Zone TPP Version Ubuntu Version Release server 32-bit server 64-bit
us-east-1 4.4.1 Ubuntu 11.04 Natty 20110415 n/a ami-1ef50977
instance-store

User's Guide

There are many good guides already written on how to use Amazon Machine Images (AMI) in the EC2 product. Here's just a few:

Official Guide
Getting Started With Amazon EC2

Notes

Filesystem Layout

The ubuntu images where created with a small root partition and all remaining available disk space is mounted as /mnt. Therefore the following directories were created for TPP data:

/mnt/tppdata/local - Used for local data storage. Anything placed here will be lost when the instance is stopped.
/mnt/tppdata/s3 - Mount point for S3. See note below for more information
/mnt/tppdata/ebs - Mount point for elastic block store (EBS). See note below for more information.

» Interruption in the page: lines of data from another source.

-- ==== Sys2Proof/Machine/ExecKey.lean ====
section
/-!
DEFINITION. Sys2Proof/Machine/ExecKey.lean: what each command does: keys, counters, tamper, tenancy, measurement and external memory. Every command has an effect in every state, if only none.
-/
namespace Sys2Proof.Machine
open Sys2Proof

/-- GENERATE (R572). -/
def execGenerateSlot (acc : Accessor) (slot : Byte) (arg : BitVec 16) (check : KeyCheck) (s : State) : Host.Outcome State Fault Refusal :=
  .next (effGenerateSlot acc slot arg check s).settle

/-- IMPORT (R556). -/
def execImportSlot (acc : Accessor) (slot : Byte) (arg : BitVec 16) (check : KeyCheck) (s : State) : Host.Outcome State Fault Refusal :=
  .next (effImportSlot acc slot arg check s).settle

/-- DELETE (R572). -/
def execDeleteSlot (acc : Accessor) (slot : Byte) (arg : BitVec 16) (check : KeyCheck) (s : State) : Host.Outcome State Fault Refusal :=
  .next (effDeleteSlot acc slot arg check s).settle

/-- CHECK (R551). -/
def execCheckSlot (acc : Accessor) (slot : Byte) (arg : BitVec 16) (s : State) : Host.Outcome State Fault Refusal :=
  .next (effCheckSlot acc slot arg s).settle

/-- DELIVER (R561). -/
def execDeliver (acc : Accessor) (slot : Byte) (arg : BitVec 16) (s : State) : Host.Outcome State Fault Refusal :=
  .next (effDeliver acc slot arg s).settle

/-- NEWROOT (R541). -/
def execNewroot (acc : Accessor) (slot : Byte) (arg : BitVec 16) (check : KeyCheck) (s : State) : Host.Outcome State Fault Refusal :=
  .next (effNewroot acc slot arg check s).settle

/-- LIFECYCLE (R573). -/
def execLifecycle (acc : Accessor) (slot : Byte) (arg : BitVec 16) (check : KeyCheck) (s : State) : Host.Outcome State Fault Refusal :=
  .next (effLifecycle acc slot arg check s).settle

/-- KEEPER_FLOOR (R572). -/
def execKeeperFloor (acc : Accessor) (slot : Byte) (arg : BitVec 16) (check : KeyCheck) (s : State) : Host.Outcome State Fault Refusal :=
  .next (effKeeperFloor acc slot arg check s).settle

/-- TMP_FLOOR (R565). -/
def execTmpFloor (acc : Accessor) (slot : Byte) (arg : BitVec 16) (check : KeyCheck) (s : State) : Host.Outcome State Fault Refusal :=
  .next (effTmpFloor acc slot arg check s).settle

/-- COMMIT (R574). -/
def execCommitRoot (acc : Accessor) (slot : Byte) (arg : BitVec 16) (s : State) : Host.Outcome State Fault Refusal :=
  .next (effCommitRoot acc slot arg s).settle

/-- INC (R560). -/
def execIncCounter (acc : Accessor) (index : Fin 32) (programOk : Bool) (s : State) : Host.Outcome State Fault Refusal :=
  .next (effIncCounter acc index.val programOk s).settle

/-- RAISE (R560). -/
def execRaiseCounter (acc : Accessor) (index : Fin 32) (value : BitVec 32) (programOk : Bool) (s : State) : Host.Outcome State Fault Refusal :=
  .next (effRaiseCounter acc index.val value programOk s).settle

/-- TAMPER_ANOMALY (R566). -/
def execTamperAnomaly (sensors : BitVec 11) (s : State) : Host.Outcome State Fault Refusal :=
  .next (effTamperAnomaly sensors s).settle

/-- TMP_LEVEL_WRITE (R565). -/
def execTmpLevelWrite (acc : Accessor) (value : Word) (s : State) : Host.Outcome State Fault Refusal :=
  .next (effTmpLevelWrite acc value s).settle

/-- TMP_CLR_LATCH (R575). -/
def execTmpClrLatch (acc : Accessor) (s : State) : Host.Outcome State Fault Refusal :=
  .next (effTmpClrLatch acc s).settle

/-- LOCK_LIFT (R569). -/
def execLockLift (acc : Accessor) (s : State) : Host.Outcome State Fault Refusal :=
  .next (effLockLift acc s).settle

/-- TMP_CLR_COUNTS (R575). -/
def execTmpClrCounts (acc : Accessor) (s : State) : Host.Outcome State Fault Refusal :=
  .next (effTmpClrCounts acc s).settle

/-- CONSENT_CLOCK_TICK (R559). -/
def execConsentClockTick (s : State) : Host.Outcome State Fault Refusal :=
  .next (effConsentClockTick s).settle

/-- TEN_MOLT (R581). -/
def execTenMolt (acc : Accessor) (signatureOk : Bool) (s : State) : Host.Outcome State Fault Refusal :=
  .next (effTenMolt acc signatureOk s).settle

/-- MOLT_ORDER_RECHECK (R582). -/
def execMoltOrderRecheck (signatureOk : Bool) (s : State) : Host.Outcome State Fault Refusal :=
  .next (effMoltOrderRecheck signatureOk s).settle

/-- MOLT_PREPARE (R583). -/
def execMoltPrepare (s : State) : Host.Outcome State Fault Refusal :=
  .next (effMoltPrepare s).settle

/-- SCRUB_DONE (R597). -/
def execScrubDone (s : State) : Host.Outcome State Fault Refusal :=
  .next (effScrubDone s).settle

/-- MOLT_FINISH (R583). -/
def execMoltFinish (appletsOk : List Bool) (s : State) : Host.Outcome State Fault Refusal :=
  .next (effMoltFinish appletsOk s).settle

/-- TEN_CFGLOAD (R578). -/
def execTenCfgload (acc : Accessor) (signatureOk : Bool) (s : State) : Host.Outcome State Fault Refusal :=
  .next (effTenCfgload acc signatureOk s).settle

/-- ATT_MEAS_HASH (R614). -/
def execAttMeasHash (acc : Accessor) (entry : BitVec 4) (version : BitVec 32) (s : State) : Host.Outcome State Fault Refusal :=
  .next (effAttMeasHash acc entry version s).settle

/-- ATT_MEAS_COPY_CMG (R600). -/
def execAttMeasCopyCmg (acc : Accessor) (entry : BitVec 4) (version : BitVec 32) (s : State) : Host.Outcome State Fault Refusal :=
  .next (effAttMeasCopyCmg acc entry version s).settle

/-- ATT_MEAS_COPY_PKG (R600). -/
def execAttMeasCopyPkg (acc : Accessor) (entry : BitVec 4) (version : BitVec 32) (s : State) : Host.Outcome State Fault Refusal :=
  .next (effAttMeasCopyPkg acc entry version s).settle

/-- ATT_MEAS_CLEAR (R614). -/
def execAttMeasClear (acc : Accessor) (entry : BitVec 4) (version : BitVec 32) (s : State) : Host.Outcome State Fault Refusal :=
  .next (effAttMeasClear acc entry version s).settle

/-- EMC_KEY_LOAD (R615). -/
def execEmcKeyLoad (acc : Accessor) (s : State) : Host.Outcome State Fault Refusal :=
  .next (effEmcKeyLoad acc s).settle

/-- EMC_KEY_CLEAR (R615). -/
def execEmcKeyClear (acc : Accessor) (s : State) : Host.Outcome State Fault Refusal :=
  .next (effEmcKeyClear acc s).settle

/-- EMC_SCRUB_START (R597). -/
def execEmcScrubStart (acc : Accessor) (s : State) : Host.Outcome State Fault Refusal :=
  .next (effEmcScrubStart acc s).settle

/-- EMC_REFRESH (R589). -/
def execEmcRefresh (s : State) : Host.Outcome State Fault Refusal :=
  .next (effEmcRefresh s).settle

end Sys2Proof.Machine
end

The Petunia web interface is configured to use /mnt/tppdata as its top level so that users can browse and manipulate data on the instance.

S3 Persistence

Since the TPP image comes with s3fs pre-installed it is possible to mount a S3 bucket as a local filesystem to get persistence storage of data in S3. To use this feature please provide the bucket name, your AWS credentials in the userdata field when starting the instance.

EBS Persistence

TBD

Developer's Guide

Building

The easiest way to build a image is to build it from an already existing image ("rebundling"). So TPP images are built from the official public images provided and supported by the Ubuntu community. The process is fairly straight forward:

  1. Find the AMI-ID of the latest Ubuntu community image for the zone you want to use. The simplest way is to use the convenient AMI locator tool found at http://cloud.ubuntu.com/ami. For TPP images filter the AMI list by amd64 architecture (64 bit) and instance-store block store then choose the release you want to use and note the AMI-ID.
  2. Start up a new EC2 instance with the AMI-ID from the previous step. You can do this either using the AWS console web application at http://console.aws.amazon.com or the command line tool ec2-start-instances if you happen to have installed the ec2-ami-tools. Make sure when you start the image that you use a security group that has port 22 and port 80 open and that you specify a key pair so that you can actually log into the instance. Once the instance is running the public domain name can be found using either the console or the command ec2-describe-instances.
  3. Copy your certificate and private key to the /tmp directory of your instance. (scp is your friend here)
  4. Using either ssh or Putty and your key log into your EC2 instance. You'll then need to setup a few environment variables that are used by various scripts and AWS tools:
    export AWS_USER_ID=<your-value>
    export AWS_ACCESS_KEY_ID=<your-value>
    export AWS_SECRET_ACCESS_KEY=<your-value>
    export EC2_CERT=/tmp/<your-value>
    export EC2_PRIVATE_KEY=/tmp/<your-value>
    export TPP_VERSION=4.4.1
  5. Download and run the provided scripts to install, configure, and publish the new TPP image.
    cd /tmp
    export SVN=https://sashimi.svn.sourceforge.net/svnroot/sashimi/trunk/trans_proteomic_pipeline/extern/hpctools
    wget $SVN/ec2/setup_ec2_image.sh
    wget $SVN/ec2/bundle_ec2_image.sh
    wget $SVN/ec2/publish_ec2_image.sh
    sudo -E bash /tmp/setup_ec2_image.sh
    sudo -E bash /tmp/bundle_ec2_image.sh
    sudo -E bash /tmp/publish_ec2_image.sh


middle
A little note about AWS key pairs, user id, private keys and certificates. It can get quite confusing which is needed for each step, and even more so the documentation often uses generic names for them. The key point with setting the environment variables correctly is that the EC2_CERT and EC2_PRIVATE_KEY are the X509 certificate and its associated private key. It is not the key pairs used to access a EC2 image nor the keys used for the API calls. More information about which keys are used where can be found in the Amazon Documentation.


Publishing

Updating Amazon Pages

Amazon maintains a list of publicly available AMIs at http://aws.amazon.com/amis/. Submitting to this list is a unfortunately a manual process and can be done using the web form at http://aws.amazon.com/amis/submit. To maintain consistency in submissions please cut&paste from the template below (filling in the appropriate values) into the Amazon form.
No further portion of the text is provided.